I'm having trouble with the rule behind this concept. This problem is a good example of my confusion:

If y is an integer, is y divisible by 3? (1) y = 2x^3 + 9x^2 - 5x (2) x is indivisible by 3

Please explain your rationale behind your answer.

Here is what I did:

(1) factor out an x --> x (2x^2 + 9x - 5) factor the quadratic --> x (2x - 1) (x + 5) so, y is the product of 3 integers and I wrote down that since 3 integers are multiplied together, it must be that it is divisible by 3. HOWEVER, I thought that this rule ONLY applies if the integers that are multiplied together are consecutive!!!

For example, x (x - 1) (x -4) is not divisible by 3 (even though it is the product of 3 numbers) because the parts are not consecutive.

Please explain...

you are almost there.

(1) y = 2x^3 + 9x^2 - 5x = x (2x^2 + 9x - 5) = x (2x - 1) (x + 5)

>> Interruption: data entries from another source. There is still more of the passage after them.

@[simp] theorem Glexon.modFl_sysRstN (f : Fleet → Fleet) : (g.modFl f).sysRstN = g.sysRstN := rfl
@[simp] theorem Glexon.modFl_corePwrOk (f : Fleet → Fleet) : (g.modFl f).corePwrOk = g.corePwrOk := rfl
@[simp] theorem Glexon.modFl_mgRstN (f : Fleet → Fleet) : (g.modFl f).mgRstN = g.mgRstN := rfl
@[simp] theorem Glexon.modFl_coreLost (f : Fleet → Fleet) : (g.modFl f).coreLost = g.coreLost := rfl
@[simp] theorem Glexon.modFl_regs (f : Fleet → Fleet) : (g.modFl f).regs = g.regs := rfl
@[simp] theorem Glexon.modFl_rwt (f : Fleet → Fleet) : (g.modFl f).rwt = g.rwt := rfl
@[simp] theorem Glexon.modFl_mem (f : Fleet → Fleet) : (g.modFl f).mem = g.mem := rfl
@[simp] theorem Glexon.modFl_poison (f : Fleet → Fleet) : (g.modFl f).poison = g.poison := rfl
@[simp] theorem Glexon.modFl_eccCorr (f : Fleet → Fleet) : (g.modFl f).eccCorr = g.eccCorr := rfl
@[simp] theorem Glexon.modFl_eccUncorr (f : Fleet → Fleet) : (g.modFl f).eccUncorr = g.eccUncorr := rfl
@[simp] theorem Glexon.modFl_portLanes (f : Fleet → Fleet) : (g.modFl f).portLanes = g.portLanes := rfl
@[simp] theorem Glexon.modFl_rdData (f : Fleet → Fleet) : (g.modFl f).rdData = g.rdData := rfl
@[simp] theorem Glexon.modFl_tk (f : Fleet → Fleet) : (g.modFl f).tk = g.tk := rfl
@[simp] theorem Glexon.modFl_ports (f : Fleet → Fleet) : (g.modFl f).ports = g.ports := rfl
@[simp] theorem Glexon.modFl_probe (f : Fleet → Fleet) : (g.modFl f).probe = g.probe := rfl
@[simp] theorem Glexon.modFl_probeTag (f : Fleet → Fleet) : (g.modFl f).probeTag = g.probeTag := rfl
@[simp] theorem Glexon.modFl_events (f : Fleet → Fleet) : (g.modFl f).events = g.events := rfl
@[simp] theorem Glexon.modFl_cores (f : Fleet → Fleet) : (g.modFl f).cores = g.cores := rfl
@[simp] theorem Glexon.modFl_abortMask (f : Fleet → Fleet) : (g.modFl f).abortMask = g.abortMask := rfl
@[simp] theorem Glexon.modFl_code (f : Fleet → Fleet) : (g.modFl f).code = g.code := rfl
@[simp] theorem Glexon.modFl_image (f : Fleet → Fleet) : (g.modFl f).image = g.image := rfl
@[simp] theorem Glexon.modFl_coreClk (f : Fleet → Fleet) : (g.modFl f).coreClk = g.coreClk := rfl
@[simp] theorem Glexon.modFl_pulse (f : Fleet → Fleet) : (g.modFl f).pulse = g.pulse := rfl
@[simp] theorem Glexon.modFl_freeN (f : Fleet → Fleet) : (g.modFl f).freeN = g.freeN := rfl
@[simp] theorem Glexon.modFl_obs (f : Fleet → Fleet) : (g.modFl f).obs = g.obs := rfl
@[simp] theorem Glexon.modFl_trc (f : Fleet → Fleet) : (g.modFl f).trc = g.trc := rfl
@[simp] theorem Glexon.modFl_staged (f : Fleet → Fleet) : (g.modFl f).staged = g.staged := rfl
@[simp] theorem Glexon.modFl_au (f : Fleet → Fleet) : (g.modFl f).au = g.au := rfl
@[simp] theorem Glexon.modFl_es (f : Fleet → Fleet) : (g.modFl f).es = g.es := rfl
@[simp] theorem Glexon.modFl_ep (f : Fleet → Fleet) : (g.modFl f).ep = g.ep := rfl
@[simp] theorem Glexon.modFl_ts (f : Fleet → Fleet) : (g.modFl f).ts = g.ts := rfl
@[simp] theorem Glexon.modFl_rm (f : Fleet → Fleet) : (g.modFl f).rm = g.rm := rfl
@[simp] theorem Glexon.modFl_ce (f : Fleet → Fleet) : (g.modFl f).ce = g.ce := rfl
@[simp] theorem Glexon.modFl_ceTick (f : Fleet → Fleet) : (g.modFl f).ceTick = g.ceTick := rfl
@[simp] theorem Glexon.modFl_mg (f : Fleet → Fleet) : (g.modFl f).mg = g.mg := rfl
@[simp] theorem Glexon.modFl_ob (f : Fleet → Fleet) : (g.modFl f).ob = g.ob := rfl

@[simp] theorem Glexon.modMg_sysRstN (f : Mgmt → Mgmt) : (g.modMg f).sysRstN = g.sysRstN := rfl
@[simp] theorem Glexon.modMg_corePwrOk (f : Mgmt → Mgmt) : (g.modMg f).corePwrOk = g.corePwrOk := rfl
@[simp] theorem Glexon.modMg_mgRstN (f : Mgmt → Mgmt) : (g.modMg f).mgRstN = g.mgRstN := rfl
@[simp] theorem Glexon.modMg_coreLost (f : Mgmt → Mgmt) : (g.modMg f).coreLost = g.coreLost := rfl
@[simp] theorem Glexon.modMg_regs (f : Mgmt → Mgmt) : (g.modMg f).regs = g.regs := rfl
@[simp] theorem Glexon.modMg_rwt (f : Mgmt → Mgmt) : (g.modMg f).rwt = g.rwt := rfl
@[simp] theorem Glexon.modMg_mem (f : Mgmt → Mgmt) : (g.modMg f).mem = g.mem := rfl
@[simp] theorem Glexon.modMg_poison (f : Mgmt → Mgmt) : (g.modMg f).poison = g.poison := rfl
@[simp] theorem Glexon.modMg_eccCorr (f : Mgmt → Mgmt) : (g.modMg f).eccCorr = g.eccCorr := rfl
@[simp] theorem Glexon.modMg_eccUncorr (f : Mgmt → Mgmt) : (g.modMg f).eccUncorr = g.eccUncorr := rfl
@[simp] theorem Glexon.modMg_portLanes (f : Mgmt → Mgmt) : (g.modMg f).portLanes = g.portLanes := rfl
@[simp] theorem Glexon.modMg_rdData (f : Mgmt → Mgmt) : (g.modMg f).rdData = g.rdData := rfl
@[simp] theorem Glexon.modMg_tk (f : Mgmt → Mgmt) : (g.modMg f).tk = g.tk := rfl
@[simp] theorem Glexon.modMg_ports (f : Mgmt → Mgmt) : (g.modMg f).ports = g.ports := rfl
@[simp] theorem Glexon.modMg_probe (f : Mgmt → Mgmt) : (g.modMg f).probe = g.probe := rfl
@[simp] theorem Glexon.modMg_probeTag (f : Mgmt → Mgmt) : (g.modMg f).probeTag = g.probeTag := rfl
@[simp] theorem Glexon.modMg_events (f : Mgmt → Mgmt) : (g.modMg f).events = g.events := rfl
@[simp] theorem Glexon.modMg_cores (f : Mgmt → Mgmt) : (g.modMg f).cores = g.cores := rfl
@[simp] theorem Glexon.modMg_abortMask (f : Mgmt → Mgmt) : (g.modMg f).abortMask = g.abortMask := rfl
@[simp] theorem Glexon.modMg_code (f : Mgmt → Mgmt) : (g.modMg f).code = g.code := rfl
@[simp] theorem Glexon.modMg_image (f : Mgmt → Mgmt) : (g.modMg f).image = g.image := rfl
@[simp] theorem Glexon.modMg_coreClk (f : Mgmt → Mgmt) : (g.modMg f).coreClk = g.coreClk := rfl
@[simp] theorem Glexon.modMg_pulse (f : Mgmt → Mgmt) : (g.modMg f).pulse = g.pulse := rfl
@[simp] theorem Glexon.modMg_freeN (f : Mgmt → Mgmt) : (g.modMg f).freeN = g.freeN := rfl
@[simp] theorem Glexon.modMg_obs (f : Mgmt → Mgmt) : (g.modMg f).obs = g.obs := rfl
@[simp] theorem Glexon.modMg_trc (f : Mgmt → Mgmt) : (g.modMg f).trc = g.trc := rfl
@[simp] theorem Glexon.modMg_staged (f : Mgmt → Mgmt) : (g.modMg f).staged = g.staged := rfl
@[simp] theorem Glexon.modMg_au (f : Mgmt → Mgmt) : (g.modMg f).au = g.au := rfl
@[simp] theorem Glexon.modMg_fl (f : Mgmt → Mgmt) : (g.modMg f).fl = g.fl := rfl
@[simp] theorem Glexon.modMg_es (f : Mgmt → Mgmt) : (g.modMg f).es = g.es := rfl
@[simp] theorem Glexon.modMg_ep (f : Mgmt → Mgmt) : (g.modMg f).ep = g.ep := rfl
@[simp] theorem Glexon.modMg_ts (f : Mgmt → Mgmt) : (g.modMg f).ts = g.ts := rfl
@[simp] theorem Glexon.modMg_rm (f : Mgmt → Mgmt) : (g.modMg f).rm = g.rm := rfl
@[simp] theorem Glexon.modMg_ce (f : Mgmt → Mgmt) : (g.modMg f).ce = g.ce := rfl
@[simp] theorem Glexon.modMg_ceTick (f : Mgmt → Mgmt) : (g.modMg f).ceTick = g.ceTick := rfl
@[simp] theorem Glexon.modMg_ob (f : Mgmt → Mgmt) : (g.modMg f).ob = g.ob := rfl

plug-in: any integer value for x in the above expression is divisible by 3. if x = 2: x (2x - 1) (x + 5) = 2 (2x2 - 1) (2+5) = 2 x 3 x 7. suff. if x = 4: x (2x - 1) (x + 5) = 4 (2x4 - 1) (4+5) = 4 x 7 x 9. suff. if x = 5: x (2x - 1) (x + 5) = 5 (2x5 - 1) (5+5) = 4 x 9 x 10. suff. if x = 7: x (2x - 1) (x + 5) = 7 (2x7 - 1) (7+5) = 7 x 13 x 12. suff.

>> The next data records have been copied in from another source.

-- ==== Sys2Proof/Tests/Slice0.lean ====
section
/-! SUPPORT. The model's own tests: ill-formed operands that the checks refuse, states that meet the hypotheses of the statements
(one theorem for each statement that has hypotheses, its clauses in the statement's order), and single steps whose results come from
the spec's tables and examples. -/

namespace Sys2Proof.Tests

set_option maxRecDepth 20000

open Sys2Proof Sys2Proof.Machine

/-! ### Ill-formed operands -/

/-- A slot of core `n`. -/
def slotOn (n : BitVec 5) : SlotOp := { core := n, slot := 0, first := true, d := 0, a := 0, b := 0, c := 0, imm := 0 }

/-- Both of a block's checks passed. -/
def good : BlkCheck := { fecOk := true, crcOk := true }

theorem test_wf_refuses_tap_arguments :
    Instr.wf (.tapNop { chk := good, seq := 1, argLen := 0, args := [] }) = false ∧
    Instr.wf (.tapNop { chk := good, seq := 1, argLen := 49, args := List.replicate 48 0 }) = false ∧
    Instr.wf (.tapNop { chk := good, seq := 1, argLen := 48, args := List.replicate 48 0 }) = true := by decide

theorem test_wf_refuses_core_24 :
    Instr.wf (.add (slotOn 24)) = false ∧ Instr.wf (.add (slotOn 23)) = true ∧ Instr.wf (.coreEntry 24) = false := by decide

theorem test_wf_refuses_agent_36 :
    Instr.wf (.tkStep 36 0) = false ∧ Instr.wf (.tkStep 35 0) = true := by decide

theorem test_wf_refuses_request_length : Instr.wf (.slotAck { id := 0, args := List.replicate 55 0 }) = false := by decide

theorem test_wf_refuses_vector_engine_0 :
    Instr.wf (.engineOpBegin 8 (.vector 0)) = false ∧ Instr.wf (.engineOpBegin 8 (.vector 3)) = true := by decide

theorem test_wf_refuses_lengths :
    Instr.wf (.glexonBoundary { accts := [], lines := [], obs := [] }) = false ∧
    Instr.wf (.eventCount 0 (List.replicate 17 { id := 0, inc := 0 })) = false ∧
    Instr.wf (.tapDataBlock 0 good (List.replicate 61 0)) = false ∧ Instr.wf (.thermalRoundDone []) = false ∧
    Instr.wf (.voltageRoundDone []) = false ∧ Instr.wf (.sensorSample []) = false ∧ Instr.wf (.railSample []) = false ∧
    Instr.wf (.probeOverrun (some { ra := 0, rb := 0, reached := 257, opened := 0 })) = false := by decide

/-! ### States -/

/-- The Glexon with both domains out of reset. -/
def gUp : Glexon := { Glexon.reset with sysRstN := true, corePwrOk := true, mgRstN := true }

/-- The Bumas with EN, AW_EN, PCS_EN and SNP_EN, out of reset. -/
def bUp : Bumas := { (Bumas.reset.wr Reg.BM_CTRL 15) with pwrOk := true, rstN := true }

/-- A machine of these two. -/
def st (b : Bumas) (g : Glexon) : State := { bm := b, gx := g, pending := [] }

/-- The state that a command leads to; the state itself if it stops. -/
def after (r : Answer) (s : State) : State :=
  match r with
  | .next t => t
  | _ => s

/-- Both parts out of reset. -/
def sUp : State := st bUp gUp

i believe every integer value for x result y divisible by 3.

I'm having trouble with the rule behind this concept. This problem is a good example of my confusion:

If y is an integer, is y divisible by 3? (1) y = 2x^3 + 9x^2 - 5x (2) x is indivisible by 3

Please explain your rationale behind your answer.

Here is what I did:

(1) factor out an x --> x (2x^2 + 9x - 5) factor the quadratic --> x (2x - 1) (x + 5) so, y is the product of 3 integers and I wrote down that since 3 integers are multiplied together, it must be that it is divisible by 3. HOWEVER, I thought that this rule ONLY applies if the integers that are multiplied together are consecutive!!!

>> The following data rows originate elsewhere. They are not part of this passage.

-- ==== Sys2Proof/Syntax.lean ====
section
/-! DEFINITION. The commands of the BW-620: Instr, one constructor per row of spec/opcode_table.json, with the row's
operands. The table gives no operands; the ones here are those that the rule of each row needs (INVENTORY.md). -/

namespace Sys2Proof

/-- A command or event that the part takes as one step. `wire` is a frame as it stood on its link, from the delimiter
on and before the escaping is removed (11.2). `corr` is a request's correlation number (R181). `wait` is the time, in
0.1 ms, that passes before the event arrives (log 2). -/
inductive Instr where
  /-- SAMPLE_FRAME: a frame arrives on cell link `link` (R1). -/
  | sampleFrame (link : DeckId) (wire : List Byte)
  /-- SAMPLE_TIMEOUT_EXPIRY (R3). -/
  | sampleTimeoutExpiry (deck : DeckId)
  /-- CLEARANCE_TIMER_EXPIRY (R19). -/
  | clearanceTimerExpiry (deck : DeckId)
  /-- TAG_FRAME (R46). -/
  | tagFrame (wait : Nat) (wire : List Byte)
  /-- TREADLE_EDGE (R24); `taken`: the axle screen takes the latch in the same step (log 9). -/
  | treadleEdge (lane : LaneId) (atEnd : LaneEnd) (line : Treadle) (wait : Nat) (taken : Bool)
  /-- WINDOW_EXPIRY (R75). -/
  | windowExpiry (lane : LaneId) (atEnd : LaneEnd)
  /-- BEAM_LEVEL_CHANGE (R25); `blocked` is the raw level after the change. -/
  | beamLevelChange (lane : LaneId) (atEnd : LaneEnd) (blocked : Bool)
  /-- BEAM_DEBOUNCE_EXPIRY (R25). -/
  | beamDebounceExpiry (lane : LaneId) (atEnd : LaneEnd)
  /-- BARRIER_SWITCH_CHANGE (R31); `up` and `down`: the switches closed after the change. -/
  | barrierSwitchChange (lane : LaneId) (atEnd : LaneEnd) (up : Bool) (down : Bool)
  /-- SUPERVISION_TIMER_EXPIRY (R32). -/
  | supervisionTimerExpiry (lane : LaneId) (atEnd : LaneEnd)
  /-- LANE_STOP_EDGE (R28); `active`: the edge into the stop level, or the return from it (log 4). -/
  | laneStopEdge (lane : LaneId) (active : Bool)
  /-- IDENTITY_TIMEOUT (R51). -/
  | identityTimeout (lane : LaneId)
  /-- CONSIGN_TIMEOUT (R56). -/
  | consignTimeout (lane : LaneId)
  /-- QUIET_TIMER_EXPIRY (R59). -/
  | quietTimerExpiry (lane : LaneId)
  /-- SETTLE_COMPLETION (R62). -/
  | settleCompletion (lane : LaneId)
  /-- DWELL_TIMER_EXPIRY (R68). -/
  | dwellTimerExpiry (lane : LaneId)
  /-- CLEAR_TIMER_EXPIRY (R67). -/
  | clearTimerExpiry (lane : LaneId)
  /-- MINUTE_BOUNDARY (R189). -/
  | minuteBoundary
  /-- SITE_CLOCK_WRAP (R189). -/
  | siteClockWrap
  /-- AUDIT_WAIT_EXPIRY (R149). -/
  | auditWaitExpiry
  /-- STEP_TIMER_EXPIRY (R152). -/
  | stepTimerExpiry
  /-- HOLD_TIMER_EXPIRY (R174). -/
  | holdTimerExpiry
  /-- PORT_GRANT (R168). -/
  | portGrant
  /-- STORE_HOLD_GRANT (R171). -/
  | storeHoldGrant
  /-- TRAIL_RECORD_WRITTEN (R162). -/
  | trailRecordWritten
  /-- TRAIL_READ_MARK_WRITTEN (R164). -/
  | trailReadMarkWritten
  /-- TICKET_WRITTEN (R117). -/
  | ticketWritten
  /-- TICKET_READ_MARK_WRITTEN (R123). -/
  | ticketReadMarkWritten
  /-- MIRROR_RECORD_WRITTEN (R108). -/
  | mirrorRecordWritten
  /-- CLASS_RECORD_WRITTEN (R132). -/
  | classRecordWritten
  /-- SETTINGS_IMAGE_WRITTEN (R132). -/
  | settingsImageWritten
  /-- REGISTER_RECORD_WRITTEN (R137). -/
  | registerRecordWritten
  /-- CALIBRATION_IMAGE_WRITTEN (R146). -/
  | calibrationImageWritten
  /-- TICKET_FETCH_READ (R121). -/
  | ticketFetchRead
  /-- TRAIL_FETCH_READ (R163). -/
  | trailFetchRead
  /-- HOLD_READ_DONE (R173). -/
  | holdReadDone
  /-- RECORD_WRITE_FAILED (R170). -/
  | recordWriteFailed
  /-- YARD_FRAME_DROP (R181). -/
  | yardFrameDrop (wire : List Byte)
  /-- FRAME_SENT (R185). -/
  | frameSent
  /-- STATUS (R188). -/
  | status (corr : U16)
  /-- TIME_SET (R190). -/
  | timeSet (corr : U16) (seconds : U32) (millis : U16)
  /-- RESTART (R191); `force` is the FORCE flag, whose other codes are undefined (R193). -/
  | restart (corr : U16) (force : Coded Bool)
  /-- LANE_OPEN (R38). -/
  | laneOpen (corr : U16) (lane : Byte)
  /-- LANE_CLOSE (R39). -/
  | laneClose (corr : U16) (lane : Byte)
  /-- ADMIT (R52); `vehicle` as the 12-byte field of 11.1. -/
  | admitVehicle (corr : U16) (lane : Byte) (atEnd : Coded LaneEnd) (vehicle : List Byte)
  /-- CONSIGN (R57). -/
  | consign (corr : U16) (vehicle : List Byte) (consignment : Consignment)
  /-- RELEASE (R65). -/
  | release (corr : U16) (lane : Byte)
  /-- VISIT_ABORT (R70). -/
  | visitAbort (corr : U16) (lane : Byte)
  /-- CANCEL_PENDING (R106). -/
  | cancelPending (corr : U16) (vehicle : List Byte)
  /-- PENDING_READ (R107). -/
  | pendingRead (corr : U16) (index : Byte)
  /-- TICKET_FETCH (R121). -/
  | ticketFetch (corr : U16)
  /-- TICKET_ACK (R123). -/
  | ticketAck (corr : U16) (serial : U32)
  /-- TRAIL_FETCH (R163). -/
  | trailFetch (corr : U16)
  /-- TRAIL_ACK (R164). -/
  | trailAck (corr : U16) (sequence : U32)
  /-- TABLE_WRITE (R130); `entry` in the 32-byte entry layouts of 11.4. -/
  | tableWrite (corr : U16) (table : Coded TableId) (index : Byte) (entry : List Byte)
  /-- TABLE_READ (R130). -/
  | tableRead (corr : U16) (table : Coded TableId) (index : Byte)
  /-- TABLE_COMMIT (R131). -/
  | tableCommit (corr : U16) (table : Coded TableId) (crc : U32)
  /-- TABLE_DISCARD (R130). -/
  | tableDiscard (corr : U16) (table : Coded TableId)
  /-- REGISTER_PUT (R137); `entry` in the 32-byte register entry layout of 11.4. -/
  | registerPut (corr : U16) (index : U16) (entry : List Byte)
  /-- REGISTER_REMOVE (R137). -/
  | registerRemove (corr : U16) (index : U16)
  /-- REGISTER_GET (R137). -/
  | registerGet (corr : U16) (index : U16)
  /-- AUDIT_OPEN (R148). -/
  | auditOpen (corr : U16) (deck : Byte) (reason : Coded AuditReason)
  /-- AUDIT_STEP (R151); `reference` is a signed mass in kg, `cell` is given for CORNER only. -/
  | auditStep (corr : U16) (kind : Coded StepKind) (reference : U32) (cell : Option Byte)
  /-- CAL_WRITE (R153); `entry` is offsets 5-19 and 32-127 of the calibration image (11.4); `calEn`: CAL_EN is closed
  at the moment the request is taken (R29, log 4). -/
  | calWrite (corr : U16) (deck : Byte) (entry : List Byte) (calEn : Bool)
  /-- ZERO_SET (R16). -/
  | zeroSet (corr : U16) (deck : Byte)
  /-- AUDIT_CLOSE (R157). -/
  | auditClose (corr : U16)
  /-- AUDIT_ABORT (R159). -/
  | auditAbort (corr : U16)
  /-- STORE_HOLD (R171). -/
  | storeHold (corr : U16)
  /-- STORE_RELEASE (R174). -/
  | storeRelease (corr : U16)
  /-- HOLD_READ (R173). -/
  | holdRead (corr : U16) (address : U32) (length : U16)
  /-- MONITOR_SET (R21); `selection` is none for OFF, else deck and decimation. -/
  | monitorSet (corr : U16) (selection : Option (Byte × Byte))
  /-- POWER_ON (R175). -/
  | powerOn
  /-- LINE_RESET (R175). -/
  | lineReset
  /-- LINE_RESET_RELEASE (R175). -/
  | lineResetRelease
  /-- STARTUP (R179); `failedWrite`: which of startup's three last writes fails its retry, if one does (log 15). -/
  | startup (failedWrite : Option (Fin 3))
  /-- UNKNOWN_REQUEST (R182): a request frame whose body begins with no request code, or whose length does not fit the
  request that it names; `code` is the body's first byte, none where the body is empty. -/
  | unknownRequest (corr : U16) (code : Option Byte) (arguments : List Byte)
  /-- TREADLE_LATCH_TAKEN (R24). -/
  | treadleLatchTaken (lane : LaneId) (atEnd : LaneEnd) (line : Treadle)
  deriving DecidableEq, Repr

end Sys2Proof
end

For example, x (x - 1) (x -4) is not divisible by 3 (even though it is the product of 3 numbers) because the parts are not consecutive.

Please explain...

Well, it doesn't *only* apply when the integers are consecutive. Say x is an integer. You know already that one of x, x+1 or x+2 is a multiple of 3. Well, that guarantees that one of, say, x, x+4, and x+8 is divisible by 3 (because if x+1 is, then x+1+3 = x+4 is, and if x+2 is, so is x+2 + 6 = x+8), and many other combinations besides.

You can apply that logic here if you want. We know that one of these numbers: x, x+1 or x+2 is a multiple of 3:

-If x is a multiple of 3, then x is a multiple of 3 -If x+1 is a multiple of 3, then 2x+2 is also a multiple of 3, and (subtract 3) 2x-1 is also a multiple of 3 -If x+2 is a multiple of 3, then x+2+3 = x+5 is also a multiple of 3.

So one of x, 2x-1 or x+5 will always be a multiple of 3, and since y = x (2x - 1) (x + 5), y must be a multiple of 3.

There are other ways to go about the question that might be preferable here (modular arithmetic, for example); I just wanted to show how you can extend the logic about 'consecutive numbers' to this situation.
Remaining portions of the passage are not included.